Sept. 20 (UPI) -- A new study by Harvard University T. H. Chan School of Public Health found that women with post-traumatic stress disorder are at increased risk for lupus.
Lupus is a chronic inflammatory disease where the body's immune system attacks its own tissues and organs. Lupus causes inflammation that can affect many different body systems -- including joints, skin, kidneys, blood cells, brain, heart and lungs, according to the Mayo Clinic.

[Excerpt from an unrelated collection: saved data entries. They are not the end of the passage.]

/-- Settles O44: the outputs of the step are those of its row, read after the earlier ones. -/
theorem outputProtocolKept : Obligations.OutputProtocolKept := by
  unfold Obligations.OutputProtocolKept State.FollowsProtocol
  intro s t hinv hfollows h
  cases hs : s.inputs with
  | nil =>
    obtain rfl : s = t := Host.Outcome.next.inj ((step_nil s hs).symm.trans h)
    exact hfollows
  | cons e rest =>
    obtain ⟨outs, q, d, row, rfl⟩ := (stepIsTheTransitionTable s t e rest hs).1 h
    rw [trackOutputs_append, hfollows]
    exact row.trackOutputs_eq hinv

end Sys2Proof.Machine
end

section
/-! The unit conversions (R180, R181) and the sentinel they never reach (R183). Both are lines over the raw code, so
that order and step are said once, for a line; a range is the pair of values at its ends. -/

namespace Sys2Proof.Machine

open Sys2Proof

/-! ## Lines over the raw code -/

/-- `f` is the line over the raw code of slope `a` that is `b` at code 0. -/
def IsLine (f : RawCode → Rat) (a b : Rat) : Prop := ∀ m : RawCode, f m = a * m.toNat + b

namespace IsLine

variable {f : RawCode → Rat} {a b : Rat} {m n : RawCode}

/-- A rising line keeps the strict order of the codes. -/
theorem lt_of_toNat_lt (hf : IsLine f a b) (ha : 0 < a) (h : m.toNat < n.toNat) : f m < f n := by
  rw [hf m, hf n]
  gcongr

/-- A rising line keeps the order of the codes. -/
theorem le_of_toNat_le (hf : IsLine f a b) (ha : 0 < a) (h : m.toNat ≤ n.toNat) : f m ≤ f n := by
  rw [hf m, hf n]
  gcongr

/-- Between two codes `k` apart a line grows by `k` times its slope. -/
theorem sub_eq_of_toNat_eq_add (hf : IsLine f a b) {k : Nat} (h : n.toNat = m.toNat + k) :
    f n - f m = a * k := by
  rw [hf m, hf n, h]
  push_cast
  ring

end IsLine

/-! ## Humidity (R180) -/

/-- Humidity rises by 125/65536 a code, from −6. -/
theorem convH_isLine : IsLine convH (125 / 65536) (-6) := by
  intro m
  unfold convH
  ring

/-- Humidity at the least code. -/
theorem convH_zero : convH 0 = -6 := by norm_num [convH]

/-- Humidity at the greatest masked code. -/
theorem convH_greatest : convH 0xFFFC = 1949571 / 16384 := by
  have htop : (0xFFFC : RawCode).toNat = 65532 := rfl
  norm_num [convH, htop]

/-- No masked code is above 0xFFFC. -/
theorem maskH_toNat_le (raw : RawCode) : (maskH raw).toNat ≤ (0xFFFC : RawCode).toNat := by
  rw [maskH, BitVec.toNat_and]
  exact Nat.and_le_right

/-- Settles O57: the conversion is a rising line, and its values at the ends of the masked codes bound the others. -/
theorem humidityConversion : Obligations.HumidityConversion := by
  unfold Obligations.HumidityConversion
  have hrising : (0 : Rat) < 125 / 65536 := by norm_num
  refine ⟨fun m => ?formula, fun m n => convH_isLine.lt_of_toNat_lt hrising, fun raw => ⟨?lower, ?upper⟩,
    fun m n h => ?step, convH_zero, convH_greatest⟩
  case formula =>
    rw [convH_isLine m]
    ring
  case lower =>
    rw [← convH_zero]
    exact convH_isLine.le_of_toNat_le hrising (Nat.zero_le _)
  case upper =>
    rw [← convH_greatest]
    exact convH_isLine.le_of_toNat_le hrising (maskH_toNat_le raw)
  case step =>
    rw [convH_isLine.sub_eq_of_toNat_eq_add h]
    norm_num

/-! ## Temperature (R181) -/

/-- Temperature rises by 17572/6553600 a code, from −937/20. -/
theorem convT_isLine : IsLine convT (17572 / 6553600) (-937 / 20) := by
  intro r
  unfold convT
  ring

/-- Temperature at the least code. -/
theorem convT_zero : convT 0 = -937 / 20 := by norm_num [convT]

/-- Temperature at the greatest code. -/
theorem convT_greatest : convT 0xFFFF = 42227243 / 327680 := by
  have htop : (0xFFFF : RawCode).toNat = 65535 := rfl
  norm_num [convT, htop]

/-- Settles O58: the conversion is a rising line, and its values at the ends of all codes bound the others. -/
theorem temperatureConversion : Obligations.TemperatureConversion := by
  unfold Obligations.TemperatureConversion
  have hrising : (0 : Rat) < 17572 / 6553600 := by norm_num
  refine ⟨fun r => ?formula, fun m n => convT_isLine.lt_of_toNat_lt hrising, fun r => ⟨?lower, ?upper⟩,
    fun m n h => ?step, convT_zero, convT_greatest⟩
  case formula =>
    rw [convT_isLine r]
    ring
  case lower =>
    rw [← convT_zero]
    exact convT_isLine.le_of_toNat_le hrising (Nat.zero_le _)
  case upper =>
    rw [← convT_greatest]
    exact convT_isLine.le_of_toNat_le hrising (Nat.le_of_lt_succ r.isLt)
  case step =>
    rw [convT_isLine.sub_eq_of_toNat_eq_add h]
    norm_num

/-! ## The sentinel (R183) -/

/-- No code converts to a humidity of −1: 125 does not divide 5·65536. -/
theorem convH_ne_neg_one (m : RawCode) : convH m ≠ -1 := by
  intro h
  have hm : (125 * m.toNat : Rat) = 5 * 65536 := by
    unfold convH at h
    linarith
  have hnat : 125 * m.toNat = 5 * 65536 := by exact_mod_cast hm
  omega

/-- No code converts to a temperature of −1: 4393 does not divide 75120640. -/
theorem convT_ne_neg_one (r : RawCode) : convT r ≠ -1 := by
  intro h
  have hr : (4393 * r.toNat : Rat) = 75120640 := by
    unfold convT at h
    linarith
  have hnat : 4393 * r.toNat = 75120640 := by exact_mod_cast hr
  omega

/-- The mask clears a bit of 0xFFFF. -/
theorem maskH_ne_allOnes (raw : RawCode) : maskH raw ≠ 0xFFFF := by
  intro h
  have hle := maskH_toNat_le raw
  rw [h] at hle
  exact absurd hle (by decide)

namespace ReportedCpl

variable {p : Params} {c : Completion}

/-- A record of a measurement has the sentinel's value exactly when the measurement was not a success. -/
theorem value_eq_neg_one_iff (hc : ReportedCpl p c) (hop : c.op = 0x3 ∨ c.op = 0x4) (hill : c.status ≠ .illegal) :
    c.value = -1 ↔ c.status ≠ .ok := by
  cases hc with
  | init => exact absurd hop (by decide)
  | byteResult op data hmem =>
    have hother : ∀ o ∈ [opReadUserReg, opReadDeviceId, opCrcUpdate, opCrcCompute16], ¬ (o = 0x3 ∨ o = 0x4) := by
      decide
    exact absurd hop (hother op hmem)
  | humidity raw => exact iff_of_false (convH_ne_neg_one _) (absurd rfl)
  | temperature raw => exact iff_of_false (convT_ne_neg_one raw) (absurd rfl)
  | failed op st hok => exact iff_of_true (if_pos hop) hok
  | illegal w => exact absurd rfl hill

/-- Under MASKED a humidity success does not report the raw code of a failure. -/
theorem raw_ne_of_masked (hc : ReportedCpl p c) (hop : c.op = 0x3) (hok : c.status = .ok)
    (hmasked : p.humRawReport = .masked) : c.raw ≠ 0xFFFF := by
  cases hc with
  | init | byteResult => exact nofun
  | humidity raw =>
    rw [hmasked]
    exact maskH_ne_allOnes raw
  | temperature raw =>
    have hother : opReadTemperature ≠ 0x3 := by decide
    exact absurd hop hother
  | failed op st hst => exact absurd hok hst
  | illegal => exact nofun

end ReportedCpl

/-- Settles O36: by the record; an injective representation tells −1 from the other values as the exact one does. -/
theorem sentinelUnambiguous : Obligations.SentinelUnambiguous := by
  unfold Obligations.SentinelUnambiguous
  intro s t new c h ht hmem
  cases (step_emits h).emittable ht hmem with
  | cpl hc =>
    exact ⟨hc.value_eq_neg_one_iff, hc.raw_ne_of_masked,
      fun V repr hinj hop hill => hinj.eq_iff.trans (hc.value_eq_neg_one_iff hop hill)⟩

end Sys2Proof.Machine
end

section
/-! The obligations of the spec's chapter on exceptions (60_exceptions.md): which events the model faults on (R144,
R206), and how a reported failure ends its request (R203, R207). -/

namespace Sys2Proof.Machine

open Sys2Proof

/-! ## The environment's contract (R53, R144, R206) -/

/-- A bus completion keeps the contract where a read length is expected and a success has it. -/
theorem Event.keepsContract_busDone_iff (q : SeqState) (ok : Bool) (rdata : List Byte) :
    Event.keepsContract q (.busDone ok rdata) = true ↔
      ∃ n, q.readLen = some n ∧ (ok = true → rdata.length = n) := by
  unfold Event.keepsContract
  cases q.readLen with
  | none => simp
  | some n => cases ok <;> simp

/-- An event is answered exactly where it keeps the contract. -/
theorem consume_next_iff_keepsContract (e : Event) (s : State) :
    (∃ t, consume e s = .next t) ↔ e.keepsContract s.seqState = true := by
  cases e with
  | hostReq w =>
    obtain ⟨t, ht, -⟩ := hostRequest_effect w s
    exact iff_of_true ⟨t, ht⟩ rfl
  | busDone ok rdata =>
    rw [Event.keepsContract_busDone_iff]
    constructor
    · rintro ⟨t, ht⟩
      obtain ⟨n, hn, hl, -⟩ := (busCompletion_next_iff ok rdata s t).1 ht
      exact ⟨n, hn, hl⟩
    · rintro ⟨n, hn, hl⟩
      exact ⟨_, (busCompletion_next_iff ok rdata s _).2 ⟨n, hn, hl, rfl⟩⟩
  | timerExpired p =>
    simp [consume, timerExpiry_next_iff, Event.keepsContract, SeqState.timerArmed]

/-- No event is refused: it is answered, or the model faults on it. -/
theorem consume_next_or_fault (e : Event) (s : State) :
    (∃ t, consume e s = .next t) ∨ ∃ f, consume e s = .fault f := by
  cases e with
  | hostReq w =>
    obtain ⟨t, ht, -⟩ := hostRequest_effect w s
    exact .inl ⟨t, ht⟩
  | busDone ok rdata =>
    simp only [consume, busCompletion]
    split
    · exact .inr ⟨_, rfl⟩
    · split
      · exact .inr ⟨_, rfl⟩
      · exact .inl ⟨_, rfl⟩
  | timerExpired p =>
    simp only [consume, timerExpiry]
    split
    · exact .inl ⟨_, rfl⟩
    · exact .inr ⟨_, rfl⟩

/-- The model faults on an event exactly where it does not answer it. -/
theorem consume_fault_iff_not_next (e : Event) (s : State) :
    (∃ f, consume e s = .fault f) ↔ ¬ ∃ t, consume e s = .next t := by
  constructor
  · rintro ⟨f, hf⟩ ⟨t, ht⟩
    exact nomatch hf.symm.trans ht
  · exact (consume_next_or_fault e s).resolve_left
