-- ==== Sys2Proof/Machine/Flags.lean ====
section
/-! DEFINITION. The bits of FLAGS (spec/10_state.md R31) and the ALU (spec/41_xor_alu.md R101 to R107). -/

namespace Sys2Proof.Machine

/-- CF, bit 0 (R31). -/
abbrev cfBit : Nat := 0
/-- PF, bit 2 (R31). -/
abbrev pfBit : Nat := 2
/-- ZF, bit 6 (R31). -/
abbrev zfBit : Nat := 6
/-- SF, bit 7 (R31). -/
abbrev sfBit : Nat := 7
/-- IF, bit 9 (R31). -/
abbrev ifBit : Nat := 9
/-- OF, bit 11 (R31). -/
abbrev ofBit : Nat := 11

/-- `v[i]` (R11). -/
def bitAt (v : Word) (i : Nat) : Bool := v.getLsbD i

/-- `f` with bit `i` made `b` and every other bit kept. -/
def setBit (f : Word) (i : Nat) (b : Bool) : Word :=
  if b then f ||| (1#16 <<< i) else f &&& ~~~(1#16 <<< i)

/-- The number of 1 bits among the low `n` bits of `v` (R12). -/
def popcountLow (v : Word) : Nat → Nat
  | 0 => 0
  | n + 1 => (if bitAt v n then 1 else 0) + popcountLow v n

/-- `PF_WIDTH` as a number of bits (R10). -/
def pfBits : PfWidth → Nat
  | .w8 => 8
  | .w16 => 16

/-- PF of a result (R106): an even number of 1 bits in its low `PF_WIDTH` bits. -/
def parityEven (w : PfWidth) (r : Word) : Bool := popcountLow r (pfBits w) % 2 == 0

/-- `alu_xor(a, b, flags_in) -> (result, flags_out)` (R101). -/
def aluXor (w : PfWidth) (a b flagsIn : Word) : Word × Word :=
  let r := a ^^^ b
  let f := setBit flagsIn cfBit false
  let f := setBit f ofBit false
  let f := setBit f sfBit (bitAt r 15)
  let f := setBit f zfBit (r == 0#16)
  let f := setBit f pfBit (parityEven w r)
  (r, f)

end Sys2Proof.Machine
end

The study of 54,763 women, published today in Arthritis & Rheumatology, showed women with probable PTSD had an elevated risk of developing lupus nearly three times greater than those women without probable PTSD.
Researchers found the risk of developing lupus in women who had experienced any traumatic event was two times greater than women who had not experienced any trauma.
"We were surprised that exposure to trauma was so strongly associated with risk of lupus--trauma was a stronger predictor of developing lupus than smoking," Dr. Andrea Roberts, of the Department of Environmental Health at the Harvard T. H. Chan School of Public Health, said in a news release. "Our results add to considerable scientific evidence that our mental health substantially affects our physical health, making access to mental health care even more urgent."
The findings add to increasing evidence that psychosocial trauma and stress responses can lead to autoimmune disease.